> _What you need to do_: An exact transcription of the lines below, from the first through the one containing "28:23 (R133). -/", is the only output wanted.

(Dataset excerpts)
=== Section Start ===
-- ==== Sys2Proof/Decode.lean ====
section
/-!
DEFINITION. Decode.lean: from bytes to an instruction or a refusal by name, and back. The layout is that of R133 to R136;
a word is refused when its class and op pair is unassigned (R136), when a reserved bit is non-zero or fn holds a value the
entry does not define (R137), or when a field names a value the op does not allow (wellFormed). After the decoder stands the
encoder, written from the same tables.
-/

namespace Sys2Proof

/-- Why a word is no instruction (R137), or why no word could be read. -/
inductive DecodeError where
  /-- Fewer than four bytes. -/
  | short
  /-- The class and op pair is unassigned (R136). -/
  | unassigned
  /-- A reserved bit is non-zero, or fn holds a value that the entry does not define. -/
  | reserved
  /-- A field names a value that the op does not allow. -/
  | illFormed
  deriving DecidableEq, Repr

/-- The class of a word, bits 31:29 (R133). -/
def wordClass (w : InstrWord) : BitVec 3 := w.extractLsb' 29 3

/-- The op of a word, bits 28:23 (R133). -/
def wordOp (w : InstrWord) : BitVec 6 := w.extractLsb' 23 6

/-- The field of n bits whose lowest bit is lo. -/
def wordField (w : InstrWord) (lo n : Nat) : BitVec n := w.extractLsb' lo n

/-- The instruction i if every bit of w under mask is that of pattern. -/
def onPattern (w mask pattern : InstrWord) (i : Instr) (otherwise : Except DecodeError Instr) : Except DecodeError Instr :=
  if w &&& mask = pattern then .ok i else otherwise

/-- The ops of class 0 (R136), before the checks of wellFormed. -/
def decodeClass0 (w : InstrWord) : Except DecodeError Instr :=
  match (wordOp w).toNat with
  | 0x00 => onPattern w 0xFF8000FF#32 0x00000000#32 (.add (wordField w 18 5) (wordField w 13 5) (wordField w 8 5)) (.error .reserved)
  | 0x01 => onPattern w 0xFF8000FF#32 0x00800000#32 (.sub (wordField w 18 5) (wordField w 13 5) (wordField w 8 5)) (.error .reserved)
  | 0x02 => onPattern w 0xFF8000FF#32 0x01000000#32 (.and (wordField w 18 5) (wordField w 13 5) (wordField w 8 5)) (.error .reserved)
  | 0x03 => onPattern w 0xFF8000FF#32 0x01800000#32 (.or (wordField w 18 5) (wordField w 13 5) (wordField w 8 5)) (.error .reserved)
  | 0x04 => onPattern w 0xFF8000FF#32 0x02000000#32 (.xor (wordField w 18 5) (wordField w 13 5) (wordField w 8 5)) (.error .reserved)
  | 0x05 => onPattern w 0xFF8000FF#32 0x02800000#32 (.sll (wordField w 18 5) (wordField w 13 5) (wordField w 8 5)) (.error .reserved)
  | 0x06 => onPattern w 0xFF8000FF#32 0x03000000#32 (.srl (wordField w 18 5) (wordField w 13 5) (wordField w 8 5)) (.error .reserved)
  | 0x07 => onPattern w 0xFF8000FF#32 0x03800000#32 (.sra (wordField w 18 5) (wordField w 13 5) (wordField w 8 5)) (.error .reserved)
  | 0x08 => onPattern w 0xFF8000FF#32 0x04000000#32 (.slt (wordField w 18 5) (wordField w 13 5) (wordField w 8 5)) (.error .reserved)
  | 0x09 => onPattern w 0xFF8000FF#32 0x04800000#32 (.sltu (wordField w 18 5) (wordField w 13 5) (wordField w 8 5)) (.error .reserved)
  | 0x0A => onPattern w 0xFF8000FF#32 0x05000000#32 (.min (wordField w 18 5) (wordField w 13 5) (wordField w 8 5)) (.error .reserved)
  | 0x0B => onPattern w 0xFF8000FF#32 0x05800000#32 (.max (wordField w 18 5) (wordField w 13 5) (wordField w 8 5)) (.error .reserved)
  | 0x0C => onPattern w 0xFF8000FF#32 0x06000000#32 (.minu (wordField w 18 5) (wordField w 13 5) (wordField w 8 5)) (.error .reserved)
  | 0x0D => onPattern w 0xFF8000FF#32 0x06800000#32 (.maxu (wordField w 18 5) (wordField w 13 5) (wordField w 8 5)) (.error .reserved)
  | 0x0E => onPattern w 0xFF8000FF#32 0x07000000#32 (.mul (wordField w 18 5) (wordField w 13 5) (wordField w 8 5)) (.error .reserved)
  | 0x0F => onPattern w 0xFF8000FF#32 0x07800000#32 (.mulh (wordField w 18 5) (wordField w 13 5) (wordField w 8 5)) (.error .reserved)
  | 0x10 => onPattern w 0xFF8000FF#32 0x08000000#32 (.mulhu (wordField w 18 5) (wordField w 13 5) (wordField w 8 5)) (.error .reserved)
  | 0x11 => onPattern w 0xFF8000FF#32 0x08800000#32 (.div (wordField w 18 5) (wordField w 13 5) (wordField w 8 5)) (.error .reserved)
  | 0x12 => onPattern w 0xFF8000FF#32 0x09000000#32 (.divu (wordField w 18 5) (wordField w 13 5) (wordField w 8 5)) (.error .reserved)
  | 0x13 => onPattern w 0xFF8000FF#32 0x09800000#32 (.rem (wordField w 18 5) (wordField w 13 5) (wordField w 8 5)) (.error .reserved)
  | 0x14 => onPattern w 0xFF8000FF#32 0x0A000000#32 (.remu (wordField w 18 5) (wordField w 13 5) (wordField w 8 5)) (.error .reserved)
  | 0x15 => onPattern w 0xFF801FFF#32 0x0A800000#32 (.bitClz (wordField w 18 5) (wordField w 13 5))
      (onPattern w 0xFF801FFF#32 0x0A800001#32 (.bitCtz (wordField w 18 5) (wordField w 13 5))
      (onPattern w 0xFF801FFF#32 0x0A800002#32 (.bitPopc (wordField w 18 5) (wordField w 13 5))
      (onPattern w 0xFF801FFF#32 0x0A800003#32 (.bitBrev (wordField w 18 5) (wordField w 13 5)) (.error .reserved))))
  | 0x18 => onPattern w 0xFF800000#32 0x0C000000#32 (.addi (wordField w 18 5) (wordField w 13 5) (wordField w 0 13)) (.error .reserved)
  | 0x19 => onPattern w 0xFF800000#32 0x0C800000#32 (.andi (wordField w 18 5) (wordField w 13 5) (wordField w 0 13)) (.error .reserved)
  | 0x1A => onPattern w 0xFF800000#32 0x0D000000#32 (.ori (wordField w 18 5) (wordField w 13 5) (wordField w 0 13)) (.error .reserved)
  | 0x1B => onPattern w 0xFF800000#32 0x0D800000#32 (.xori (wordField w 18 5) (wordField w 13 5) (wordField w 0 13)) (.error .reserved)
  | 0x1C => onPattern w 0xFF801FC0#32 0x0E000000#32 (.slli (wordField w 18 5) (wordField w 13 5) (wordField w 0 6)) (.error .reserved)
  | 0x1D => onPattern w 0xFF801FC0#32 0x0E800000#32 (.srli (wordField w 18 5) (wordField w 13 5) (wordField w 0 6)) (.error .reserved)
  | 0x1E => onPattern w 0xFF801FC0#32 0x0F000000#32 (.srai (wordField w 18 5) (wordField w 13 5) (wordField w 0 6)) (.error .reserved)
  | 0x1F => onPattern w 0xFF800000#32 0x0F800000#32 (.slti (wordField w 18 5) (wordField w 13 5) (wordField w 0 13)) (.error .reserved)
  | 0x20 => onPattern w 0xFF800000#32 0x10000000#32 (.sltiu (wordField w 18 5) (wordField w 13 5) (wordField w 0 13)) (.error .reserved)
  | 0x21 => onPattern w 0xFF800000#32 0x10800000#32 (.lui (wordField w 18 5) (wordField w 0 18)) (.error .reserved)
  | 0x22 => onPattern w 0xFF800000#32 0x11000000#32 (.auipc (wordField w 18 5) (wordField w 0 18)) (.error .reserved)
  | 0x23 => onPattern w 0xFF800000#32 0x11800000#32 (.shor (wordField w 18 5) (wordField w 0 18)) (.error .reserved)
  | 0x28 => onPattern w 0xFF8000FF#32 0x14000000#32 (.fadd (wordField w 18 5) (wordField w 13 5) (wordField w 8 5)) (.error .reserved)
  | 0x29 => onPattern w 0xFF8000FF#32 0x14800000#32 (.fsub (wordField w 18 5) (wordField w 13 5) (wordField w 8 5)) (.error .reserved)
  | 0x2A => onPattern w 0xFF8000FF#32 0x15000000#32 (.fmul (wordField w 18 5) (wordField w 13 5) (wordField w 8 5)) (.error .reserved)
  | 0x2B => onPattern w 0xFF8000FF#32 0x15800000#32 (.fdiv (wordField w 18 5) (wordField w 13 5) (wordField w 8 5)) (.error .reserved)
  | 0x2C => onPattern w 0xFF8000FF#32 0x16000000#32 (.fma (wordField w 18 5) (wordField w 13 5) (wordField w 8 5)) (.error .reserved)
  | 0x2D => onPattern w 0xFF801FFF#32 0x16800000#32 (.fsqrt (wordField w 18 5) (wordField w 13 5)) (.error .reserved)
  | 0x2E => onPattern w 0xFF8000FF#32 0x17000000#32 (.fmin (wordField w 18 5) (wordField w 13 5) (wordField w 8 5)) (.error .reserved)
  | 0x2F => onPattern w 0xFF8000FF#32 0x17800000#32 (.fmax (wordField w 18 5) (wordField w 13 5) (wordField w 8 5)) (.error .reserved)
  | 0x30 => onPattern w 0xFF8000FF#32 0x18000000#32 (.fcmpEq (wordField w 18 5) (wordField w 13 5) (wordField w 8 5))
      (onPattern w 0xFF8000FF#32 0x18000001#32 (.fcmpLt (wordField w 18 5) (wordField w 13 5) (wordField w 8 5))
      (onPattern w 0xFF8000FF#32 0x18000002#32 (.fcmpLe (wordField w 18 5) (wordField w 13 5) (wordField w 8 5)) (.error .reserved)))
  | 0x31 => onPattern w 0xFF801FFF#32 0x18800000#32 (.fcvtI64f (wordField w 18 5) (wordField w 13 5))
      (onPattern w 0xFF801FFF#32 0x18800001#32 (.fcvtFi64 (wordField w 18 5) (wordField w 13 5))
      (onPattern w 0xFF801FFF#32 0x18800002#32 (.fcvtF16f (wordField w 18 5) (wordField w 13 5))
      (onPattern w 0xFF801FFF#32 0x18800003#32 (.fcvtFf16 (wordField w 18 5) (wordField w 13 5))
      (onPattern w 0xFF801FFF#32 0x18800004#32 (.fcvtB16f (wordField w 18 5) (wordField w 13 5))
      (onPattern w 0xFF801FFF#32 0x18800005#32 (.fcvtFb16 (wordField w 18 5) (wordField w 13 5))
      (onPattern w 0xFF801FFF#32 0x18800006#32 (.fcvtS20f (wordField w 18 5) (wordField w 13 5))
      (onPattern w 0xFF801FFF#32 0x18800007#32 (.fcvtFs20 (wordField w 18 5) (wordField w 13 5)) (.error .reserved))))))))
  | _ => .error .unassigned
=== Section End ===
> _Answer to this task_:
-- ==== Sys2Proof/Decode.lean ====
section
/-!
DEFINITION. Decode.lean: from bytes to an instruction or a refusal by name, and back. The layout is that of R133 to R136;
a word is refused when its class and op pair is unassigned (R136), when a reserved bit is non-zero or fn holds a value the
entry does not define (R137), or when a field names a value the op does not allow (wellFormed). After the decoder stands the
encoder, written from the same tables.
-/

namespace Sys2Proof

/-- Why a word is no instruction (R137), or why no word could be read. -/
inductive DecodeError where
  /-- Fewer than four bytes. -/
  | short
  /-- The class and op pair is unassigned (R136). -/
  | unassigned
  /-- A reserved bit is non-zero, or fn holds a value that the entry does not define. -/
  | reserved
  /-- A field names a value that the op does not allow. -/
  | illFormed
  deriving DecidableEq, Repr

/-- The class of a word, bits 31:29 (R133). -/
def wordClass (w : InstrWord) : BitVec 3 := w.extractLsb' 29 3

/-- The op of a word, bits 28:23 (R133). -/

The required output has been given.